Required work: Report how many lines below include "profv", giving the figure alone.
+---+
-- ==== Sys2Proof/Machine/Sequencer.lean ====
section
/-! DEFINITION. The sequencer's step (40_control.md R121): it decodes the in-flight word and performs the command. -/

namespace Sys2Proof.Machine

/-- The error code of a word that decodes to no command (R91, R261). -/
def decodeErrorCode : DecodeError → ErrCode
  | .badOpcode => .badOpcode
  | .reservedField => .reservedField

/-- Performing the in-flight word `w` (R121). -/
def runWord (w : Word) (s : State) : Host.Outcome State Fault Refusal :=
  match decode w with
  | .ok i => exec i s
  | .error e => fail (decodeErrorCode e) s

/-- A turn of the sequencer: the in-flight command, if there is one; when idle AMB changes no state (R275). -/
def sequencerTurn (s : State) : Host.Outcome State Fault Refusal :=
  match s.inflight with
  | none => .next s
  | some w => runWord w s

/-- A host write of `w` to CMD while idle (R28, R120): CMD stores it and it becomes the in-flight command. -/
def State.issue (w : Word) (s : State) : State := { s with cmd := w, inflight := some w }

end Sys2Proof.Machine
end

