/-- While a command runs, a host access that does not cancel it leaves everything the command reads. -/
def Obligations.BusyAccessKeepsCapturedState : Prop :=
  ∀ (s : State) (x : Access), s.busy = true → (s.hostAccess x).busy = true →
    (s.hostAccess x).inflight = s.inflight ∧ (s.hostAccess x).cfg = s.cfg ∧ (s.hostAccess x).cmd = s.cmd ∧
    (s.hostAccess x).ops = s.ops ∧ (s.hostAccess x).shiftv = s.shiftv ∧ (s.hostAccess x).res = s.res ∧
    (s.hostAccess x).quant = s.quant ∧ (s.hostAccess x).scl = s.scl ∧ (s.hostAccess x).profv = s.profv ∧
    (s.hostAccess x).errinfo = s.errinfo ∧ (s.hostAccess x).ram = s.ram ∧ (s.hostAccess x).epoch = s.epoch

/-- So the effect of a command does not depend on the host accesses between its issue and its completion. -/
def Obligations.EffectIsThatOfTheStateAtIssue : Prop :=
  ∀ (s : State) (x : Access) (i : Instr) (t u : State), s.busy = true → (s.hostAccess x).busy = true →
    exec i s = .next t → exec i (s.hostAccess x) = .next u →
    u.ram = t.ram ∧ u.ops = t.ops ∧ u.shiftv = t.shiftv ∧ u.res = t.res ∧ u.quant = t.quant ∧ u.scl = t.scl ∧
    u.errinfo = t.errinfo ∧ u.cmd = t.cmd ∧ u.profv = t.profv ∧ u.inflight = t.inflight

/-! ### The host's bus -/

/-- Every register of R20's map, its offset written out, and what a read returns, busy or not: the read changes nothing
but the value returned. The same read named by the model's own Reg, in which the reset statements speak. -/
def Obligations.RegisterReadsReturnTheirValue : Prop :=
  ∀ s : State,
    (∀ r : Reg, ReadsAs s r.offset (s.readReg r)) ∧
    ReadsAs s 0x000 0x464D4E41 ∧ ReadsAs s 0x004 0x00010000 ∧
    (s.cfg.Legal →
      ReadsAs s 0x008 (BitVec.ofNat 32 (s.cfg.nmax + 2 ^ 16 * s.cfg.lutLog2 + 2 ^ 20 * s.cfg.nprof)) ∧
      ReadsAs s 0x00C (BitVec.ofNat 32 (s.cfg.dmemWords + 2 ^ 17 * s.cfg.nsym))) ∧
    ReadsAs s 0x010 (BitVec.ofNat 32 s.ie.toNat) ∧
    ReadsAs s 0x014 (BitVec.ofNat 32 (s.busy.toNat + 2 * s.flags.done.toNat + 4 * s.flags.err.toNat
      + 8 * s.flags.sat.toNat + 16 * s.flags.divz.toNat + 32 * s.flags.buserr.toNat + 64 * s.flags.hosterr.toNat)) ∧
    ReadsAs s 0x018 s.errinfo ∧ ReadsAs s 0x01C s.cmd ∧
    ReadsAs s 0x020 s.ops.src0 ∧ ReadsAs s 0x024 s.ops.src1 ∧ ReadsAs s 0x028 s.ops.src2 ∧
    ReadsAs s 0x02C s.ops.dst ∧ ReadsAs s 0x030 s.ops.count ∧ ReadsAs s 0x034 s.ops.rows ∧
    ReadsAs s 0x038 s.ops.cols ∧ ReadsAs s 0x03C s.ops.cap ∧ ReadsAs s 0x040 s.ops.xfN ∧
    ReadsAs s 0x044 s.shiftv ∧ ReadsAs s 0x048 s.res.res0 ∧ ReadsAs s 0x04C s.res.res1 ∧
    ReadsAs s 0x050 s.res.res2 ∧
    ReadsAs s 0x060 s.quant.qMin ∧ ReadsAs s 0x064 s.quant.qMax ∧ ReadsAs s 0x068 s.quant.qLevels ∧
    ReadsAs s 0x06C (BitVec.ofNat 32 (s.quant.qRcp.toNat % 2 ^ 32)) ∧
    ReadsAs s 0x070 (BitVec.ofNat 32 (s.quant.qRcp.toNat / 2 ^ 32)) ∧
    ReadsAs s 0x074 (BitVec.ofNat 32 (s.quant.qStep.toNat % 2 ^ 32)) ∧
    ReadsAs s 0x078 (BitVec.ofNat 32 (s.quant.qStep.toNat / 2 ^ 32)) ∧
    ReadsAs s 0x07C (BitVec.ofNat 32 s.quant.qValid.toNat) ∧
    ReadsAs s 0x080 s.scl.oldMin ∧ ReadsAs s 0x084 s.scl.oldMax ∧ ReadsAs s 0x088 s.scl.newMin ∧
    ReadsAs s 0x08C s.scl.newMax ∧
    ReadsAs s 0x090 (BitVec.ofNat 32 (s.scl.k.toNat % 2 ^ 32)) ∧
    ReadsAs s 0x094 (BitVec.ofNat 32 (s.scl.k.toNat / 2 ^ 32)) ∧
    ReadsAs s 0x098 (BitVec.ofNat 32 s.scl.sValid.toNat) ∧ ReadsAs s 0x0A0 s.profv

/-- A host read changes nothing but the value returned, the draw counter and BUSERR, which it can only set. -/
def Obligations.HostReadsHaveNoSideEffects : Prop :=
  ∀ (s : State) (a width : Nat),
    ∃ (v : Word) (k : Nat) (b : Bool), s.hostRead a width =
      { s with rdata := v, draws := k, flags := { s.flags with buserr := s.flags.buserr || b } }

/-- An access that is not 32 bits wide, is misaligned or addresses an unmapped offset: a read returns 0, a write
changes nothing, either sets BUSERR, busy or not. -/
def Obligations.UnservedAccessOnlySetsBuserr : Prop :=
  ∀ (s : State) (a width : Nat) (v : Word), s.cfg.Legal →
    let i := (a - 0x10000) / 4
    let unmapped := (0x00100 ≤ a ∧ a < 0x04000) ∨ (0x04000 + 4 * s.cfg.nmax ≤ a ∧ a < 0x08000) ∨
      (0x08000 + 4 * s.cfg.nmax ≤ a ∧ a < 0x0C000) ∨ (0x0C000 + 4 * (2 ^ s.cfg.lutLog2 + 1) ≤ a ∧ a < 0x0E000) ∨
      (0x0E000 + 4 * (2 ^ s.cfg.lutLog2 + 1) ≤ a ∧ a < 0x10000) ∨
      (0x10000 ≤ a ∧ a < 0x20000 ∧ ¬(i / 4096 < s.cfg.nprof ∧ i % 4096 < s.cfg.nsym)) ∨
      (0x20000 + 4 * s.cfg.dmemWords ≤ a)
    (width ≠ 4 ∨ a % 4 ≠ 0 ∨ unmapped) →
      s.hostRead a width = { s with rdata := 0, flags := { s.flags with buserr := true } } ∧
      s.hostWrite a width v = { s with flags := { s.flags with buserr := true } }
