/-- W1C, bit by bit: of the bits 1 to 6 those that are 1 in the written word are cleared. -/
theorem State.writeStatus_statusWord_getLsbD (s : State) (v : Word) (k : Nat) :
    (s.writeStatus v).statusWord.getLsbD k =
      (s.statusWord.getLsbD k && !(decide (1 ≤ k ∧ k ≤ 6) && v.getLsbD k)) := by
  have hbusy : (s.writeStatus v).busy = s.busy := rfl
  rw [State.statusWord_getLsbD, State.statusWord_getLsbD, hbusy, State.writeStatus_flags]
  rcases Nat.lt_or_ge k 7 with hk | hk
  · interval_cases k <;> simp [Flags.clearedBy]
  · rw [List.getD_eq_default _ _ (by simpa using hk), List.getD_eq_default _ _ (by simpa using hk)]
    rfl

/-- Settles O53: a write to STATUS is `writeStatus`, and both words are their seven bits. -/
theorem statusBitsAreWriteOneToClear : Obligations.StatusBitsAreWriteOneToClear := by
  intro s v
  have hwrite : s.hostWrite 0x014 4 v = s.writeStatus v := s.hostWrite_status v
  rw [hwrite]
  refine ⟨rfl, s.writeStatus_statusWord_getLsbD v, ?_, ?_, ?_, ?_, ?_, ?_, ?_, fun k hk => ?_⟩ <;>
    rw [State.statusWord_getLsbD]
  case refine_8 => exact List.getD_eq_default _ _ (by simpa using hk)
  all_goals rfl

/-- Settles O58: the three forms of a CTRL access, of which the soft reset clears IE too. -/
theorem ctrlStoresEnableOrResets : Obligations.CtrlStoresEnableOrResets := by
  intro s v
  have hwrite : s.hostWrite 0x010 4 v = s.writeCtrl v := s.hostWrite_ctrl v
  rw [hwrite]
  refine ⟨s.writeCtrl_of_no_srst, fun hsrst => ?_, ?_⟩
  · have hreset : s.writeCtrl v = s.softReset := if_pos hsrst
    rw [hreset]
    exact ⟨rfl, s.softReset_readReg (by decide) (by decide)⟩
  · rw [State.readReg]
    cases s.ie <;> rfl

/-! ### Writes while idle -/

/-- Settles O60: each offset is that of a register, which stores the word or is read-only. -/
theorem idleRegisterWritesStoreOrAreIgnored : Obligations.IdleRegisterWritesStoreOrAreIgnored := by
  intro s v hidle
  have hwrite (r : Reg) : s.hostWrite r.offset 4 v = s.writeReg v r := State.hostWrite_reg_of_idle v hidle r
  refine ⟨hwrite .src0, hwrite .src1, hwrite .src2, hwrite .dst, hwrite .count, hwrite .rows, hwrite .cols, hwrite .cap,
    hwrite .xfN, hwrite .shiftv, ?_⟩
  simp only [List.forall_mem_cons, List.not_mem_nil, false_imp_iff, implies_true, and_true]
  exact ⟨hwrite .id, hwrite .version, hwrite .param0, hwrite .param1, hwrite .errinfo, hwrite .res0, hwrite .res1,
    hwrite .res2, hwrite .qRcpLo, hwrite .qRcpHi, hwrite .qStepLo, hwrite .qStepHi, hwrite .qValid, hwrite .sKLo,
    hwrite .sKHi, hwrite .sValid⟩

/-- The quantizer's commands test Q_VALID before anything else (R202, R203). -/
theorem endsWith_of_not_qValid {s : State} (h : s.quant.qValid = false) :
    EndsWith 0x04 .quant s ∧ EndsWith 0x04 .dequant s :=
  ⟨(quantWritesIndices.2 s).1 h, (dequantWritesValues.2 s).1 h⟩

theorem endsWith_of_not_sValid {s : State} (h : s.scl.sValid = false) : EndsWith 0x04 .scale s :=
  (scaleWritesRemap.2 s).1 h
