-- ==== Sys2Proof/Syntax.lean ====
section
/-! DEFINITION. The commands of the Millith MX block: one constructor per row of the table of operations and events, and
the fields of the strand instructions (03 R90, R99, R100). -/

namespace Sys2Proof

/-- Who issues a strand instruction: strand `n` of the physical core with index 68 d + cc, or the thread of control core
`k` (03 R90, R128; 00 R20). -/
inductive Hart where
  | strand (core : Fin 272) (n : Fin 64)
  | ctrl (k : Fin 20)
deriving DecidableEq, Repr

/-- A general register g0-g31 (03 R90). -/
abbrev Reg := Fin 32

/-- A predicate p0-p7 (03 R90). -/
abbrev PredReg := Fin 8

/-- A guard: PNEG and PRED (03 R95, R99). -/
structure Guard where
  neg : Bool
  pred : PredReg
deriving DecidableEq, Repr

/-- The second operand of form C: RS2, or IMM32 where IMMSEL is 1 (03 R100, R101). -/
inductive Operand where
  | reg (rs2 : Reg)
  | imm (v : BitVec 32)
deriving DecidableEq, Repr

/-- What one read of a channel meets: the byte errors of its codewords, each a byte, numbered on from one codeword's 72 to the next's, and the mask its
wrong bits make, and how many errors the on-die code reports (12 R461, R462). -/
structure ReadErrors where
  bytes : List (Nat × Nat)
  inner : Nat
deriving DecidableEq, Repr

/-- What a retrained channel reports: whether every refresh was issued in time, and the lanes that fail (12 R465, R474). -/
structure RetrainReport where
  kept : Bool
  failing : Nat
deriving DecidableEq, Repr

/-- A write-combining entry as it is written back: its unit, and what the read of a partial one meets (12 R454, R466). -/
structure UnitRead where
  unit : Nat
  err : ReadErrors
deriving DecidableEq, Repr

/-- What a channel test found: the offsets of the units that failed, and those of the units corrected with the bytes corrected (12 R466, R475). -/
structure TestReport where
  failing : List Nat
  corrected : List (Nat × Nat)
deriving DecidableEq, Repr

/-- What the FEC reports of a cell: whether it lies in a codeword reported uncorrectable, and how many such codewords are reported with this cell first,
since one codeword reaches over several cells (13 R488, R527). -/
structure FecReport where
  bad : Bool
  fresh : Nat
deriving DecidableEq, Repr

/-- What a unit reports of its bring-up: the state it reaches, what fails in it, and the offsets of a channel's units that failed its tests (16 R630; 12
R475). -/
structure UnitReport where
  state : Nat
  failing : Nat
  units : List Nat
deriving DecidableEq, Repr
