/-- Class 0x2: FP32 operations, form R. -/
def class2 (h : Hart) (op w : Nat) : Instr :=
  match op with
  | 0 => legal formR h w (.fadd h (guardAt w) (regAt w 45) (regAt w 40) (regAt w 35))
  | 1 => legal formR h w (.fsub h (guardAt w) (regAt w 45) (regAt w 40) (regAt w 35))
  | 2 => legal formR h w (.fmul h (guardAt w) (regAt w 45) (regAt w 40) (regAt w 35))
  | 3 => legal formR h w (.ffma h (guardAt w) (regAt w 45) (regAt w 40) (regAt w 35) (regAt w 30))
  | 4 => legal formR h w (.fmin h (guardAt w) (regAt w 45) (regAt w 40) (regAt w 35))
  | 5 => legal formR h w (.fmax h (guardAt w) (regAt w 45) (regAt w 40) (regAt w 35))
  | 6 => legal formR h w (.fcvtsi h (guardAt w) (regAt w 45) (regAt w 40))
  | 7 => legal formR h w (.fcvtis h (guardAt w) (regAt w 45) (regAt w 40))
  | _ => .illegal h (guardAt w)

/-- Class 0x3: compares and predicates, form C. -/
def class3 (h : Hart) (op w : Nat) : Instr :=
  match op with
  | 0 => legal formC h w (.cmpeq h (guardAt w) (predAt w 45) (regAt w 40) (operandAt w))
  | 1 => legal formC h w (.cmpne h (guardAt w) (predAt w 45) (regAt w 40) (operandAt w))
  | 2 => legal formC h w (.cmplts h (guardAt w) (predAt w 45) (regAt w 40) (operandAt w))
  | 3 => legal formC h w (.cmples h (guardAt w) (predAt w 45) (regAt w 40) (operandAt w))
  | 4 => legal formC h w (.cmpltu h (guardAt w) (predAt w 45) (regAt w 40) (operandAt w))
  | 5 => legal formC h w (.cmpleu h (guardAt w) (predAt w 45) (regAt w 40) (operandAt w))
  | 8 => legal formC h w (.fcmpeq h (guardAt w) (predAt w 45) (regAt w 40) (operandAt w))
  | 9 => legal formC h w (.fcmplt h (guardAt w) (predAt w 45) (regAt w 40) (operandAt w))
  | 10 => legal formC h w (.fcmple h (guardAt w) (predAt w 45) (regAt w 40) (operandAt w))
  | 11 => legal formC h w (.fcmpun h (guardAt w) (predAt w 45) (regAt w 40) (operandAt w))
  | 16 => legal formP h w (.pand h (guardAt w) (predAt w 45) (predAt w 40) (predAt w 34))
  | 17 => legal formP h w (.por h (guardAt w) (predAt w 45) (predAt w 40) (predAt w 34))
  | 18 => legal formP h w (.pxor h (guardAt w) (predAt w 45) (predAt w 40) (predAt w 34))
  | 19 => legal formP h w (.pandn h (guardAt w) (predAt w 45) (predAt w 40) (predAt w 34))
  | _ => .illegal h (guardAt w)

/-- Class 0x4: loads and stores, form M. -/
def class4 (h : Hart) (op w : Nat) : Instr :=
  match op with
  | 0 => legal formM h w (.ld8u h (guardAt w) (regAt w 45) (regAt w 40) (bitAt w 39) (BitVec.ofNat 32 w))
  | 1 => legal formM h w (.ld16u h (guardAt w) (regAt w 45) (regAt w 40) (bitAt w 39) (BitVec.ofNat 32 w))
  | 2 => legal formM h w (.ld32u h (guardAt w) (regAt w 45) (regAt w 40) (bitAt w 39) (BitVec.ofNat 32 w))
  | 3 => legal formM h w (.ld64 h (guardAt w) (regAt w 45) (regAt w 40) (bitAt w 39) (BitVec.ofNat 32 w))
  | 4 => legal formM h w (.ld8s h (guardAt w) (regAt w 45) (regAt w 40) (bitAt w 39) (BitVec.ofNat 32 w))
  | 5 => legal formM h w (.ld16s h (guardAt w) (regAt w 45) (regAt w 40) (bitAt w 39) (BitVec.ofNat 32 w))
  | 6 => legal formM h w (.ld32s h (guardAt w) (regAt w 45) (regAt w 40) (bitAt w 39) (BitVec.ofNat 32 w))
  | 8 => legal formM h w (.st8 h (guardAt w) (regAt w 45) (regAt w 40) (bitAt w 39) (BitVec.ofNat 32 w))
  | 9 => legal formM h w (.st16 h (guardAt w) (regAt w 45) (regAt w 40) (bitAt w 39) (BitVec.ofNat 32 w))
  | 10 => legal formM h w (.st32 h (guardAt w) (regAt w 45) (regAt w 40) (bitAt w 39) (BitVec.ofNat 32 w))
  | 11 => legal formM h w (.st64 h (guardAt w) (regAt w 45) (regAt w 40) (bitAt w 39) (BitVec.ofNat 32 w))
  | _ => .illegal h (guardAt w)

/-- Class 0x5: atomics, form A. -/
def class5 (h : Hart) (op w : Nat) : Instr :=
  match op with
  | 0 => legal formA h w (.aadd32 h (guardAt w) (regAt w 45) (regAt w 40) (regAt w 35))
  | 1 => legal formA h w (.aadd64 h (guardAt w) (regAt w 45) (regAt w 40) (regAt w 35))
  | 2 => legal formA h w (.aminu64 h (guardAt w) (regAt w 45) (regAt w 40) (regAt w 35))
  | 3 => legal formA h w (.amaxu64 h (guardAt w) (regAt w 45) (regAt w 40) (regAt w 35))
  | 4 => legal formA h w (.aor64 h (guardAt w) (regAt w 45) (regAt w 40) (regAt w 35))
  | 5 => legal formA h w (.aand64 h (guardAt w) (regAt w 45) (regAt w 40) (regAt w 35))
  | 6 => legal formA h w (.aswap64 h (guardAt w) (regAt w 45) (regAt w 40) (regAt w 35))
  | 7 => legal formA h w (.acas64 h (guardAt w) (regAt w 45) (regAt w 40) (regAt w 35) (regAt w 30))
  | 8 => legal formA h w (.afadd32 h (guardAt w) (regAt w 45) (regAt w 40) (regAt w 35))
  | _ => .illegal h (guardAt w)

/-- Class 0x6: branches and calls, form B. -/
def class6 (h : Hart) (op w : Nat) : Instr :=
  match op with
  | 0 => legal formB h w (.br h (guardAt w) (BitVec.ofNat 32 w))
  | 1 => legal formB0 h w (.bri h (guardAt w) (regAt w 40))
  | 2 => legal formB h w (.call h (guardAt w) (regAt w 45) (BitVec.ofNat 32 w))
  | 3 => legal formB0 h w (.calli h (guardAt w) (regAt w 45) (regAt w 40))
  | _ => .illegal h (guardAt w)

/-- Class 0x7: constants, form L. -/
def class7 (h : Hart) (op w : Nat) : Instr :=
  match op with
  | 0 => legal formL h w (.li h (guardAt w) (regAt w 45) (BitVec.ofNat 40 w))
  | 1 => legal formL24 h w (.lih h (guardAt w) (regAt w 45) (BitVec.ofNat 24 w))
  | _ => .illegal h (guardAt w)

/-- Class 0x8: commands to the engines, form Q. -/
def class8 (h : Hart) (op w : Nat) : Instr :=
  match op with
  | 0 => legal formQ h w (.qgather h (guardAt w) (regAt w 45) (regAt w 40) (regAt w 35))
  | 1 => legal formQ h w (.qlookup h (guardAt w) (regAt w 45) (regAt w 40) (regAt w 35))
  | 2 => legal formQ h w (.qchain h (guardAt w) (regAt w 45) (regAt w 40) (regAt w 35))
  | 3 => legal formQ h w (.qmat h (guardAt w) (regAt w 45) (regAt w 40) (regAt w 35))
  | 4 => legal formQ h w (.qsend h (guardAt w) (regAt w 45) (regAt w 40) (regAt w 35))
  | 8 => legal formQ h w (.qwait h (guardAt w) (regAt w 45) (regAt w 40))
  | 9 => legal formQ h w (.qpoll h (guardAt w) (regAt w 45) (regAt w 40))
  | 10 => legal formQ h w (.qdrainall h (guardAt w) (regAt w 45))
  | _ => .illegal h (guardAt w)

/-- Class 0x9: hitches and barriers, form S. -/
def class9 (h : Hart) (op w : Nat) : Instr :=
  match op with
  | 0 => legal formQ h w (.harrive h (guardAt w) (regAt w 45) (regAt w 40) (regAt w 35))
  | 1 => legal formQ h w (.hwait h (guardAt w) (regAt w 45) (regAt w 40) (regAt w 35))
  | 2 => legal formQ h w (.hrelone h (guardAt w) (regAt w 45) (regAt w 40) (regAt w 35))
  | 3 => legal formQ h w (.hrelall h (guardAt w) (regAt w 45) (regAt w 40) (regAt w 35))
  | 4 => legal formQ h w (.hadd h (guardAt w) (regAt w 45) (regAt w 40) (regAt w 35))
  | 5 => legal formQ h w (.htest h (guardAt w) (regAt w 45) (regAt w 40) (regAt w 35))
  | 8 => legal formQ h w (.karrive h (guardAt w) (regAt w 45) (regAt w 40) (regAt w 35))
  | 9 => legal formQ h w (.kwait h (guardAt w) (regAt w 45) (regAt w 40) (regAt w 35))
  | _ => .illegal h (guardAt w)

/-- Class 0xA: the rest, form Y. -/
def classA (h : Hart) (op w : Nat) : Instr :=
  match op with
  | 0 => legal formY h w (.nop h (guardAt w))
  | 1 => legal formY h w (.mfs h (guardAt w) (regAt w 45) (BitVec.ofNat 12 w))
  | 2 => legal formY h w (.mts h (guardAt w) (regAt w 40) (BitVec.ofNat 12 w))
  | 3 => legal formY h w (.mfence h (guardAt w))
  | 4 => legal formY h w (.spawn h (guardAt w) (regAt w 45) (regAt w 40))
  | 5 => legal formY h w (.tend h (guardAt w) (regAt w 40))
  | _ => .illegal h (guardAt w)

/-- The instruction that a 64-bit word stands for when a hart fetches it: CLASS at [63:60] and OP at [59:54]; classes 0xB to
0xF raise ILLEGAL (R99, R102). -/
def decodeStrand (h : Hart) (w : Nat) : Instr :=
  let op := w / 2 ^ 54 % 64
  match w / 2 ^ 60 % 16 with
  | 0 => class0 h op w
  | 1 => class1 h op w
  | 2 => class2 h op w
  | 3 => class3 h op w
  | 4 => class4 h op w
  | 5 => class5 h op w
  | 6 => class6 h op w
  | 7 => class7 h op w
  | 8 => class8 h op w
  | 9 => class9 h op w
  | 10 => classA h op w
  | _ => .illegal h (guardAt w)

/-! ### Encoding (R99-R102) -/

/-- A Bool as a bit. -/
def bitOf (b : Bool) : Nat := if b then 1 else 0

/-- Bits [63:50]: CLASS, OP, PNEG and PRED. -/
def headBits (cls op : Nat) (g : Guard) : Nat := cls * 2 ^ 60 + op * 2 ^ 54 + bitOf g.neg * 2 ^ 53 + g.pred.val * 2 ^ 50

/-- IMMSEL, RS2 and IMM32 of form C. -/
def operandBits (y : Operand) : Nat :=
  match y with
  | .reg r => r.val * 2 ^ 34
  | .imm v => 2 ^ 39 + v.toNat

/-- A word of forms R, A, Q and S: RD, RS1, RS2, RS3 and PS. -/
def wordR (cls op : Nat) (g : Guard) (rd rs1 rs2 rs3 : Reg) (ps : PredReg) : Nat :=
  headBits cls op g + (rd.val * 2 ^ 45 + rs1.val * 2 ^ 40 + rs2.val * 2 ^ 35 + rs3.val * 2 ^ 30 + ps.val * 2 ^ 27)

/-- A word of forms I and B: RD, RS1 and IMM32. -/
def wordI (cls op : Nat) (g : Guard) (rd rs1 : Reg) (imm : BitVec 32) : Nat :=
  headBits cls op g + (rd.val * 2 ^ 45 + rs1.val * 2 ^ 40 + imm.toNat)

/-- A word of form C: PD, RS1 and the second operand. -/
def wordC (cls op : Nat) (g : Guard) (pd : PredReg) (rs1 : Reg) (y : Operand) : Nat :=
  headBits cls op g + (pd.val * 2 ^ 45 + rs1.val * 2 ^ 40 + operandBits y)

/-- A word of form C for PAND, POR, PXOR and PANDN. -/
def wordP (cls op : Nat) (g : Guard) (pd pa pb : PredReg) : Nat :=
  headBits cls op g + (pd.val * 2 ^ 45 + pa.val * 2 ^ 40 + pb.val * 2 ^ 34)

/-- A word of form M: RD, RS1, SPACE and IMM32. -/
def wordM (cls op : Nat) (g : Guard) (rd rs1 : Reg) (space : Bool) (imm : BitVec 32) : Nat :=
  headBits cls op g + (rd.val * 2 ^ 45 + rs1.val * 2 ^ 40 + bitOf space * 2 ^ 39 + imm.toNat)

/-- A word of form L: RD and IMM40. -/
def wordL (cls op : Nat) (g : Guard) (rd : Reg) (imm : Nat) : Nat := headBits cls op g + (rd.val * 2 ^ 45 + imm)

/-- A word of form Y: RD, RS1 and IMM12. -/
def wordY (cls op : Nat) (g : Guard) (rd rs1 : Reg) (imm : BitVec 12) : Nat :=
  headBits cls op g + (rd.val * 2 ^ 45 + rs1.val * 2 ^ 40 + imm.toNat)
+---+
Your response: 3